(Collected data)
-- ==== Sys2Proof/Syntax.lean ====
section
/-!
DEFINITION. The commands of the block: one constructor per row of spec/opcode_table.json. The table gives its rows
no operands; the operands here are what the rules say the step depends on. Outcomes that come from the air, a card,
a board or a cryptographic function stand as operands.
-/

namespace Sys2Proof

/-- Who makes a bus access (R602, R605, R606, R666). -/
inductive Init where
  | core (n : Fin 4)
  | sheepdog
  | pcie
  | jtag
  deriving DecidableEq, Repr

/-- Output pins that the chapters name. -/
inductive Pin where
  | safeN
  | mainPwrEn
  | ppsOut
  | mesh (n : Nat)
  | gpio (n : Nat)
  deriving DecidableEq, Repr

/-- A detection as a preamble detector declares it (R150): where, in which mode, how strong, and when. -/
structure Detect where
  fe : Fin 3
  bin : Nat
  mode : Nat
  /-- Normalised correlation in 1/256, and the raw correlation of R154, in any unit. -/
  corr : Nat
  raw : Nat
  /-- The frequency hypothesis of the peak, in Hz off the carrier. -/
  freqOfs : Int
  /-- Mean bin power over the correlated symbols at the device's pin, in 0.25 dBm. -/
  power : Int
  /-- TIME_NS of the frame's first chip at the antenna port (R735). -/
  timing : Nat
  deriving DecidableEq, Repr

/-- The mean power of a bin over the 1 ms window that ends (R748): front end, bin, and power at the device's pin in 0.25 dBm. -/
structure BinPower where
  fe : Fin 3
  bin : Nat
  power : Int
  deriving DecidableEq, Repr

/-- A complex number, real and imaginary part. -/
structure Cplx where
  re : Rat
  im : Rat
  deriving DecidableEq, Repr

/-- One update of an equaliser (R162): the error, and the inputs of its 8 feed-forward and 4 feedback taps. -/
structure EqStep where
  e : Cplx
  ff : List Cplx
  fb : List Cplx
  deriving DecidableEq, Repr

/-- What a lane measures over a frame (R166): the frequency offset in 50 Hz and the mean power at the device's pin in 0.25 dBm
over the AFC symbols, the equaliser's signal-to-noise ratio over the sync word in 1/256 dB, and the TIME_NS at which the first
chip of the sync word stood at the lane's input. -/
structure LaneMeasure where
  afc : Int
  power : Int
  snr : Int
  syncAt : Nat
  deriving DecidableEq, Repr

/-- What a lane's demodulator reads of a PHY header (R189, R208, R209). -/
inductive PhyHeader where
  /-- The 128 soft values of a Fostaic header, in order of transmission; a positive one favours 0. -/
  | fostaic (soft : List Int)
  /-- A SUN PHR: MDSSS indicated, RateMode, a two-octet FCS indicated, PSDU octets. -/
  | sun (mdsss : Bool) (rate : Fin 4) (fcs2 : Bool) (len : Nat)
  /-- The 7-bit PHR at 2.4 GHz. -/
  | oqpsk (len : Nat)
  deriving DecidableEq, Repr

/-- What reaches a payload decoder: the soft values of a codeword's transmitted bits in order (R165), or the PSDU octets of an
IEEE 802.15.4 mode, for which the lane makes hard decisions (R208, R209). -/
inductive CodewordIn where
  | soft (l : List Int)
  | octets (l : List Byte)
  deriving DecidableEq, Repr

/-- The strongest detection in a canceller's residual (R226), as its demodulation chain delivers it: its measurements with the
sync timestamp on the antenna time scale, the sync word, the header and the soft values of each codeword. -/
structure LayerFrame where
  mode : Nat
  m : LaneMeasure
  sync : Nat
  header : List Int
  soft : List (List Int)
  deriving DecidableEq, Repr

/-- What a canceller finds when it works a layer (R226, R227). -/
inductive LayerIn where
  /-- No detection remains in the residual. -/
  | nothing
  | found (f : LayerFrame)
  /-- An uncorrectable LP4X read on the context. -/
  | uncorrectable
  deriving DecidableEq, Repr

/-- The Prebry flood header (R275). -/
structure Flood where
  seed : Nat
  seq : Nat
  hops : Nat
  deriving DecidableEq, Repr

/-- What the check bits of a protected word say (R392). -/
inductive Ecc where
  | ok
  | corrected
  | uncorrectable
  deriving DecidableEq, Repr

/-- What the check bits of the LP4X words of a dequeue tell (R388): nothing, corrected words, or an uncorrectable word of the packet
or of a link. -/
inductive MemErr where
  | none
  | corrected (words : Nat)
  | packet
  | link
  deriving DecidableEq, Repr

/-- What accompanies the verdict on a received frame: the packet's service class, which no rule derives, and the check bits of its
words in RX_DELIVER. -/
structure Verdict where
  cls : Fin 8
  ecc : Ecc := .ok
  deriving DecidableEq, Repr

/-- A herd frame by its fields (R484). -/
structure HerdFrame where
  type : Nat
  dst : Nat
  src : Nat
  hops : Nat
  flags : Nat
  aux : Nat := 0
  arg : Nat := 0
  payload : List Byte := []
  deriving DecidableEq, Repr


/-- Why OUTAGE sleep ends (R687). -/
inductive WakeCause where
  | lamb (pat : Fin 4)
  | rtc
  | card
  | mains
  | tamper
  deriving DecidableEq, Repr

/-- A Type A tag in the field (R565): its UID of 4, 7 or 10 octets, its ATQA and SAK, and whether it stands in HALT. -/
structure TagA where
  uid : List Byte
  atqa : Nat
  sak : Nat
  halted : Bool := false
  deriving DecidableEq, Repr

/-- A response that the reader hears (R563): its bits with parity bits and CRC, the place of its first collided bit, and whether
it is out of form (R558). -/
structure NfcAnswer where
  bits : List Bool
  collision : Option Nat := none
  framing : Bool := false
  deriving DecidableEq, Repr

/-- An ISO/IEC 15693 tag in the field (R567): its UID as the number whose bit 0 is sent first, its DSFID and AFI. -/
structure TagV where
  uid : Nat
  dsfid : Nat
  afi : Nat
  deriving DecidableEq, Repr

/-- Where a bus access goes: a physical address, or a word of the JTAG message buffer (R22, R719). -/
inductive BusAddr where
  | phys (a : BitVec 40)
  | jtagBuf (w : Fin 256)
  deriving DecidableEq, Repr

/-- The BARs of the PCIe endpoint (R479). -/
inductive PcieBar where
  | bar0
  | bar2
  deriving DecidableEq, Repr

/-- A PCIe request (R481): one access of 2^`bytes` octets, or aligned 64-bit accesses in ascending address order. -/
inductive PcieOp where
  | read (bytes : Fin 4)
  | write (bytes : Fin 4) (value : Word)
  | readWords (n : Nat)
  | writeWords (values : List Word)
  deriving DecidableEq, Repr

What you are asked to do = Please go line by line through the records above, copying each one that holds the string "residual".

Task response =
/-- The strongest detection in a canceller's residual (R226), as its demodulation chain delivers it: its measurements with the
  /-- No detection remains in the residual. -/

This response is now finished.